For the first time in over two decades, Santa Barbara Unified will have a dual-language immersion (DLI) elementary school.
McKinley Elementary was selected as the campus for the district’s new DLI program to launch in the 2021-22 school year in kindergarten and each year thereafter will add the next grade.
It’s a 90:10 model, meaning that pre-K through first grade students spend 90 percent of instruction in Spanish and 10 percent in English. Over their elementary years, English instruction increases until 5th grade, when 50 percent of the day is spent in each language.
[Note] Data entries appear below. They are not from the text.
-- ==== Sys2Proof/Machine/BlockParts.lean ====
section
/-!
DEFINITION. The state of the node's blocks, one record a block: faults (20), the Call Board (19), Prompters (20, 23), the
Tape and the Cue Table (02), queues (15), domains (16) and the CXL attachment (14). Every field is plain data.
-/

namespace Sys2Proof.Machine

/-! ### Faults (20) -/

/-- A fault message, four words (20 R628). -/
structure FaultMsg where
  w0 : Nat := 0
  w1 : Nat := 0
  w2 : Nat := 0
  w3 : Nat := 0
  deriving DecidableEq, Repr

/-- One first-fault latch with its Overflow and Count (20 R633, R634, R656); empty while `msg.w0` is 0. -/
structure Latch where
  msg      : FaultMsg := {}
  overflow : Bool := false
  count    : Nat := 0
  deriving DecidableEq, Repr

/-- Block FLT (20 R632 to R645). -/
structure FltBlock where
  inbox     : List FaultMsg := []    -- sent and not yet taken, oldest first (R632)
  latches   : Table Latch := []      -- by page
  glob      : Latch := {}
  kindCnt   : Table Nat := []
  faulted   : Bool := false
  stuck     : Bool := false
  alive     : Bool := false          -- level of ALIVE_OUT
  lastToggle : Nat := 0
  dryFrom   : Option Nat := none     -- tracked tape time at which the Drydown started or last restarted
  recovered : List Nat := []         -- tracked tape times of the recoveries, newest first
  recoverCnt : Nat := 0
  chipReset : Option Nat := none     -- local time of the ChipReset fault whose warm start has not begun (R639)
  resets    : Table Nat := []        -- page → local time its block reset began (R640)
  deriving DecidableEq, Repr

/-! ### The Call Board (19) -/

/-- One host vector that has been used (19 R620 to R622). -/
structure Vec where
  armed   : Bool := false
  pending : Nat := 0
  timer   : Option Nat := none       -- local time at which the timer started
  held    : Bool := false
  masked  : Bool := true             -- its mask bit in the MSI-X table (log entry 8)
  deriving DecidableEq, Repr

/-- The MSI-X control bits of one function. -/
structure MsixFn where
  enable : Bool := false
  mask   : Bool := false
  deriving DecidableEq, Repr

/-- Block CBD. Vectors are keyed function × 2,048 + vector. -/
structure CbdBlock where
  vecs     : Table Vec := []
  fns      : Table MsixFn := []
  known    : List Nat := []          -- level sources whose present assertion has been handled (R615)
  inHost   : List Nat := []          -- sources InService at their host vector
  inPrm    : Table Nat := []         -- source InService at a Prompter → that Prompter
  masks    : Table Nat := []         -- PrompterMask of a source, set by firmware
  sw       : Nat := 0                -- asserted software sources (R618)
  latched  : Table Nat := []         -- edge source latched while its clocks are stopped → arrival (R619)
  deriving DecidableEq, Repr

/-! ### Prompters (20 R646, R647; 23 R723) -/

/-- One Prompter. -/
structure Prompter where
  running  : Bool := false
  trapped  : Bool := false           -- trapped since its last heartbeat
  heldFrom : Option Nat := none      -- held in reset since
  beat     : Nat := 0                -- local time of its last heartbeat
  missed   : Bool := false           -- missed its heartbeat without a reset since
  waiting  : Bool := false           -- waits for an interrupt (19 R617)
  deriving DecidableEq, Repr

/-! ### The Tape and the Cue Table (02) -/

/-- The captured values of CUE_TP_LO (R45). -/
structure TapeCap where
  tpHi : Nat := 0
  ttLo : Nat := 0
  ttHi : Nat := 0
  deriving DecidableEq, Repr

/-- Block CUE. -/
structure CueBlock where
  tape    : Tape := {}
  cap     : TapeCap := {}
  entries : Table CueEntry := []
  entStat : Nat := 0                 -- CUE_ENT_STAT
  logHead : Nat := 0
  fired   : List Nat := []           -- local times of the firings of the last microsecond (R55)
  deriving DecidableEq, Repr

/-! ### Queues (15) -/

/-- A domain's Sillage ring (11 R361, R362); `head` is where the next record starts. -/
structure Ring where
  base   : Nat
  tail   : Nat                       -- address of the tail word
  length : Nat
  waitUs : Nat
  head   : Nat := 0
  deriving DecidableEq, Repr

/-- Block QMG. -/
structure QmgBlock where
  rings  : Table Ring := []          -- by domain
  queues : Table Queue := []
  cmds   : Table Cmd := []           -- outstanding commands by number, in fetch order
  nextCid : Nat := 0
  rrAt   : Nat := 0                  -- queue being visited by the round robin (R494)
  rrLeft : Nat := 0                  -- fetches left of that visit
  deriving DecidableEq, Repr

/-! ### Domains (16) -/

inductive DomState where
  | absent | inactive | active | retiring
  deriving DecidableEq, Repr

/-- One domain (16 R520 to R532) with its tier ledger (12 R408, R409). -/
structure Domain where
  state      : DomState := .absent
  cueQuota   : Nat := 0
  walkerShare : Nat := 0
  topReserve : Nat := 0
  winBase    : Nat := 0
  winLength  : Nat := 0
  privs      : Nat := 0
  retirers   : List Nat := []        -- DOMAIN_RETIRE commands that wait
  quotaTop   : Nat := 0
  quotaHeart : Nat := 0
  quotaBase  : Nat := 0
  usedTop    : Nat := 0
  usedHeart  : Nat := 0
  usedBase   : Nat := 0
  deriving DecidableEq, Repr

/-- The fuses (16 R537, 21 R659 to R664): what the part was given at the factory. -/
structure Fuses where
  maxDomains : Nat := 4096
  grantable  : Nat := 0x1F
  smPorts    : Nat := 0
  debugLocked : Bool := true
  ftmLocked  : Bool := true
  svnFloor   : List Nat := [0, 0, 0, 0]   -- Kinds 1 to 4
  slots      : List (List Byte) := [List.replicate 48 0xFF#8, List.replicate 48 0#8, List.replicate 48 0#8, List.replicate 48 0#8]  -- the digests of 21 R661
  deriving DecidableEq, Repr

/-- Block DOM. -/
structure DomBlock where
  doms     : Table Domain := [(0, { state := .active, privs := 0x1F })]
  rules    : Table (List Byte) := []  -- domain × 65,536 + RuleId → rule (05 R180)
  fuses    : Fuses := {}
  ftm      : Bool := false            -- FtmActive (R539)
  lastDeny : Nat := 0
  deriving DecidableEq, Repr

/-! ### The CXL attachment (14) -/

/-- Block CXL. -/
structure CxlBlock where
  width    : Nat := 0
  rate     : Nat := 0
  mode     : Nat := 0                 -- 0 down, 1 PCIe only, 2 CXL 68-byte, 3 CXL 256-byte
  committed : Bool := false
  base     : Nat := 0
  errNotCommitted : Bool := false
  ideIo    : Bool := false
  ideMem   : Bool := false
  idePendIo  : Bool := false          -- refreshed keys wait for the next key switch (R478)
  idePendMem : Bool := false
  doeBusy  : List Bool := [false, false, false]   -- CDAT, SPDM, IDE_KM
  vfs      : Nat := 255               -- VFs that SR-IOV has enabled: configuration space, which no step of the table writes
  lastTrain : Nat := 0
  deriving DecidableEq, Repr

/-! ### The fabric (17) and egress (18) -/

/-- A message in the node's hands: its 32-byte header and payload (17 R562). -/
structure Msg where
  header  : List Byte
  payload : List Byte := []
  deriving DecidableEq, Repr

/-- What a partner offered (17 R549, R560, R565). -/
structure Offer where
  mask    : Nat := 0
  minors  : List Nat := [0, 0, 0]
  feature : Nat := 0
  node    : Nat := 0
  incarnation : Nat := 0
  deriving DecidableEq, Repr

/-- One fabric port (17 R543 to R557). -/
structure FabPort where
  up         : Bool := false
  wasUp      : Bool := false            -- up since its last FabricLinkDown (R548)
  negotiated : Bool := false
  modulePresent : Bool := false
  lanes      : List Nat := []           -- physical lane of each logical lane
  understudy : Option Nat := none
  failed     : List Nat := []           -- failed physical lanes
  displaced  : List Nat := []           -- swapped out, not yet retrained or failed (R546)
  offer      : Option Offer := none
  gen        : Nat := 0
  minor      : Nat := 0
  delay      : Int := 0                 -- R551, FAB_DELAY_ADJ_NS not included
  samples    : List Int := []           -- t4 − t1 − (t3 − t2) of the exchanges of this bring-up
  txSeq      : Nat := 0                 -- sequence of the next Data flit sent
  rxSeq      : Nat := 0                 -- sequence of the next Data flit expected
  replay     : List (Nat × List Byte) := []   -- sent and not covered by an AckSeq, oldest first
  replays    : Nat := 0                 -- replays of the oldest flit without progress
  nakSent    : Bool := false            -- discards Data flits until the expected one
  credits    : List Nat := []           -- credits held for each channel of the partner
  owed       : Nat := 0                 -- VC 1 credit withheld while the admission queue is full (R557)
  rx         : Table (List Byte) := []  -- bytes of the message being received on each channel
  tried      : Nat := 0                 -- local time of the last bring-up attempt
  segs       : List Msg := []           -- transport segments that wait for credit
  retraining : Bool := false            -- down for a retrain: flit sequences and replay stay (R548, R555)
  stallFrom  : Option Nat := none       -- local time since which a flit has waited for credit
  deriving DecidableEq, Repr

inductive ConnState where
  | closed | opening | open | down
  deriving DecidableEq, Repr

/-- One connection (17 R559 to R561). -/
structure Conn where
  state   : ConnState := .closed
  offer   : Offer := {}
  gen     : Nat := 0
  minor   : Nat := 0
  seqTx   : Nat := 1                    -- Seq of the next message
  seqRx   : Nat := 1                    -- Seq expected next
  unacked : List (Nat × Msg) := []
  queued  : List Msg := []              -- wait for the connection to open or for room among 256
  resends : Nat := 0
  progressAt : Nat := 0
  openedAt : Nat := 0                   -- local time of the last Open sent
  deriving DecidableEq, Repr

/-- What a reply will answer (17 R561, R564). -/
inductive Asked where
  | shard (search index : Nat)
  | replicate (coll : Nat)
  | probe (coll : Nat)
  | ship (cid : Nat)
  | cues (cid : Nat)
  deriving DecidableEq, Repr

structure Req where
  node : Nat
  what : Asked
  deriving DecidableEq, Repr

/-- A stamped mutation item held for the Twin (17 R570, R572). -/
structure HeldMut where
  opcode : Nat
  pos    : Nat
  item   : List Byte
  sent   : Bool := false
  deriving DecidableEq, Repr

/-- Replication of one collection (17 R570 to R572). -/
structure Repl where
  source  : Nat
  domain  : Nat
  held    : List HeldMut := []          -- in ascending position, then in the order stamped
  sentTo  : Nat := 0                    -- the position up to which PositionComplete was sent
  twinW   : Nat := 0                    -- the Twin's last reported watermark
  idleAt  : Nat := 0                    -- local time of the last empty message
  broken  : Bool := false
  probing : Bool := false               -- waits for the Probe's reply before it resends (R571)
  deriving DecidableEq, Repr

/-- A transfer being received (17 R573). -/
structure Transfer where
  domain : Nat
  segs   : Nat
  next   : Nat := 0
  data   : List Byte := []
  deriving DecidableEq, Repr

/-- One part of a shard being sent: a volume, or the collection's image (17 R573). -/
structure ShipPart where
  volume : Option Nat                   -- none: the image
  id     : Nat
  bytes  : Nat
  deriving DecidableEq, Repr

/-- A SHARD_SEND at work: the parts still to go, the next segment of the first, and the CRC-32C so far. -/
structure Ship where
  node   : Nat
  domain : Nat
  image  : List Byte
  parts  : List ShipPart
  seg    : Nat := 0
  crc    : Nat := 0xFFFFFFFF
  deriving DecidableEq, Repr

/-- Block FAB, node-wide. Transfers are keyed sender × 2^33 + kind × 2^32 + collection or volume. -/
structure FabBlock where
  ports   : List FabPort := [{}, {}, {}, {}]
  routes  : Table (Nat × Nat × Nat) := []     -- node → primary port, alternate port, hop count
  conns   : Table Conn := []
  incarnation : Nat := 0
  floor   : Nat := 0
  shardMaps : Table (List (Nat × Nat × Bool)) := []   -- collection → (primary, Twin, Preferred names the Twin)
  repls   : Table Repl := []
  epoch   : Nat := 0
  expiry  : Nat := 0
  reqs    : Table Req := []
  nextReq : Nat := 1
  transfers : Table Transfer := []
  ships   : Table Ship := []                  -- by SHARD_SEND command
  forwards : List (Nat × Msg) := []           -- forwarded messages that wait for room, with the port they arrived on (18 R596)
  deriving DecidableEq, Repr

/-- A message queued at a port, with its place in the order of arrival (18 R583, R595). -/
structure Queued where
  order : Nat
  msg   : Msg
  waited : Bool := false                      -- already counted in SHP_GATE_WAIT_CNT
  deriving DecidableEq, Repr

/-- A bucket as it stood at a local time (18 R590, R592, R604); levels are bytes × 1,000. -/
structure Bucket where
  level : Int := 0
  at_   : Nat := 0
  deriving DecidableEq, Repr

/-- The service message being sent: its class, the local time it ends, whether its gate has closed on it (18 R601). -/
structure Sending where
  cls  : Nat
  vc   : Nat
  ends : Nat
  late : Bool := false
  deriving DecidableEq, Repr

/-- The queues and choices of one port (18 R583 to R602). -/
structure ShpPort where
  tape     : List Queued := []
  fault    : List Queued := []
  service  : List Queued := []
  bucket   : Option Bucket := none            -- none: full
  subs     : Table Bucket := []               -- unlisted: full
  subDef   : Table Nat := []                  -- deficits by subscriber
  classDef : Table Nat := []                  -- deficits by subscriber × 8 + class
  typeDef  : Table Nat := []                  -- deficits by message type
  lastSub  : Nat := 0                         -- where the round robin stands
  lastClass : Table Nat := []
  lastType : Nat := 0
  bank     : Nat := 0
  entry    : Nat := 0                         -- gate entry in force (R599)
  sending  : Option Sending := none
  lastStart : Nat := 0                        -- tape time at which the last service message started
  txBytes  : Nat := 0                         -- lengths charged (SHP_TX_BYTES)
  deriving DecidableEq, Repr

/-- Block SHP. -/
structure ShpBlock where
  ports    : List ShpPort := [{}, {}, {}, {}]
  order    : Nat := 0
  tableErr : Bool := false                    -- since a parity error; Hierarchical has not been cleared and set (R594)
  policers : Table (Bucket × Bucket) := []    -- committed and peak buckets; unlisted: full
  colours  : Table Nat := []                  -- policer × 4 + colour → messages of that colour
  deriving DecidableEq, Repr

end Sys2Proof.Machine
end

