/-- Send, in ascending position, what is held up to position `w` (17 R570). -/
def State.replGo (s : State) (twin coll : Nat) (w : Nat) : Nat → State
  | 0 => s
  | fuel + 1 =>
    match s.fab.repls.find? coll with
    | none => s
    | some r =>
      match r.held.filter fun h => !h.sent && h.pos ≤ w with
      | [] => s
      | h :: rest =>
        let run := takeRun h.opcode h.pos 65472 (h :: rest)
        let n := max 1 run.length
        let more := ((h :: rest).drop n).any fun x => x.pos == h.pos
        let unsentBefore := (r.held.takeWhile fun x => x.sent).length
        let r' := { r with held := (r.held.take unsentBefore) ++ ((r.held.drop unsentBefore).take n).map (fun x => { x with sent := true }) ++
                                     r.held.drop (unsentBefore + n), sentTo := max r.sentTo h.pos }
        let s := { s with fab := { s.fab with repls := s.fab.repls.set coll r' } }
        State.replGo (s.sendRepl twin coll r h.opcode (!more) false h.pos (run.map fun x => x.item)) twin coll w fuel

/-- Replication of one collection as the node watermark stands at `w` (17 R570, R572, R576). -/
def State.replicate (s : State) (coll w : Nat) : State :=
  match s.fab.repls.find? coll, s.twin? with
  | some r, some twin =>
    if r.broken || r.probing || !s.leaseHeld then s
    else if r.twinW + 2 ^ 24 < w && !r.held.isEmpty then
      let s := { s with fab := { s.fab with repls := s.fab.repls.set coll { r with broken := true } } }
      (s.sticky (pgFab 0) 0x044 0x40).sendFault (pgFab 0) .replBroken 0 0 true
    else s.replGo twin coll w r.held.length
  | _, _ => s

/-- Hold a stamped item for the Twin (17 R570). -/
def State.holdForTwin (s : State) (coll op q : Nat) (raw : List Byte) : State :=
  match s.fab.repls.find? coll with
  | none => s
  | some r =>
    if r.broken then s
    else
      let (before, after) := (r.held.filter fun h => h.pos ≤ q, r.held.filter fun h => q < h.pos)
      { s with fab := { s.fab with repls := s.fab.repls.set coll { r with held := before ++ [{ opcode := op, pos := q, item := raw }] ++ after } } }

/-! ### Mutation commands (R74 to R87, R99) -/

def mutColl (raw : List Byte) : Nat := fieldAt raw 8 4
def mutSource (raw : List Byte) : Nat := fieldAt raw 12 2
def mutCount (raw : List Byte) : Nat := fieldAt raw 48 4

/-- The checks of a mutation at `q` from a source in a collection (R80, R83, R85). -/
def State.mutCheck (s : State) (c : Coll) (src q : Nat) : Option Status :=
  match s.source? src with
  | none => some .denied
  | some v =>
    if q < c.horizon then some .stale
    else if q ≤ v.w then some .malformed
    else if !v.active && q ≤ s.wlk.watermark then some .stale
    else none

/-- A command before this one that must be stamped first: earlier from the same source, or at the same position of the same
collection from a lower source (R79, R82). -/
def State.mutEarlier (s : State) (cid : Nat) (k : Cmd) : Bool :=
  s.qmg.cmds.any fun e => [0x08, 0x09, 0x0A].contains (cmdOpcode e.2.raw) &&
    ((e.1 < cid && mutSource e.2.raw == mutSource k.raw) ||
     (e.2.phase == .admitted && mutColl e.2.raw == mutColl k.raw && cmdPos e.2.raw == cmdPos k.raw &&
        mutSource e.2.raw < mutSource k.raw))

/-- Stamp items from number `i` on while the collection takes them (R78, R86, R99); answers how many have been decided. -/
def State.stampGo (s : State) (cid coll op src q ptrB : Nat) : Nat → List (List Byte) → State × Nat
  | i, [] => (s, i)
  | i, raw :: rest =>
    match s.coll? coll with
    | none => (s, i)
    | some c =>
      let c := c.sealIfDue s.tapeTime
      if op != 0x09 && c.tailFull then (s.setColl coll c, i)
      else
        let (c', o) := c.stampItem op src q s.tapeTime (c.itemOf op raw)
        let c' := (c'.sealIfDue s.tapeTime).compactIfDue
        let s := s.setColl coll c'
        let s := match s.source? src with
          | none => s
          | some v => s.setSource src { v with next := v.next + 1, stamped := true }
        let s := if o = 0 then s.holdForTwin coll op q raw else s
        let s := s.cmdWrite cid ptrB i [BitVec.ofNat 8 o]
        State.stampGo s cid coll op src q ptrB (i + 1) rest

/-- The item records of a mutation command (15 R500). -/
def State.itemList (s : State) (c : Coll) (k : Cmd) : List (List Byte) :=
  let size := if cmdOpcode k.raw = 0x09 then 8 else c.recordBytes
  (List.range (mutCount k.raw)).map fun i => s.cmdRead k (cmdPtrA k.raw + i * size) size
“We’re providing a gift to students to connect with cultures that they might have not connected to before,” said McKinley principal Elena Garcia-Yoshitomi. “They might be able to connect with their own culture in a way that wouldn’t have necessarily been supported at some point. There’s so much more to this than just literacy scores.”
Though boosting literacy is a critical goal for the school, DLI offers more. And everyone benefits, regardless of their native language.
“English-only students are going to not just become bilingual but really be able to connect with other communities,” said Maria Larios-Horton, executive director of diversity, equity, and family engagement programs at Santa Barbara Unified. “Out of all of that comes to this idea of a more empathetic student, a more aware student.
“Let’s say I don’t look like some of our other families; maybe my child has blonde hair and blue eyes,” she continued. “By the end of kindergarten, you’ll be able to see the children talking to one another in Spanish, singing together, talking together. It will bring tears to your eyes.”
Larios-Horton explained that bilingualism will help students in so many areas beyond reading. She said that bilingual students outperform monolingual students in creativity, attention to detail, switching between tasks, problem solving, and more. But why is it that despite overwhelming research, critics still say DLI programs produce poor test scores?
California has yet to catch up with creating a proper assessment for DLI. “At this time, we’re still measuring students’ achievement against a metric that was not designed for our students,” Larios-Horton said. She explained that the test in elementary schools will show DLI students are not up to speed with English-only students, but that’s only because they are carrying that double-linguistic load that is only going to reinforce their knowledge — but it won’t show up on tests until junior high.
Garcia-Yoshitomi said that her DLI staff have been working hard to prepare for the launch next fall. Cynthia Esquivel, a kindergarten teacher at McKinley, will teach kindergarten in the DLI program next fall.
“I always wanted to be a bilingual teacher,” Esquivel said. “I’m so excited. It’s going to build such deeper connections to the content for the kids… It’s like we are making history.”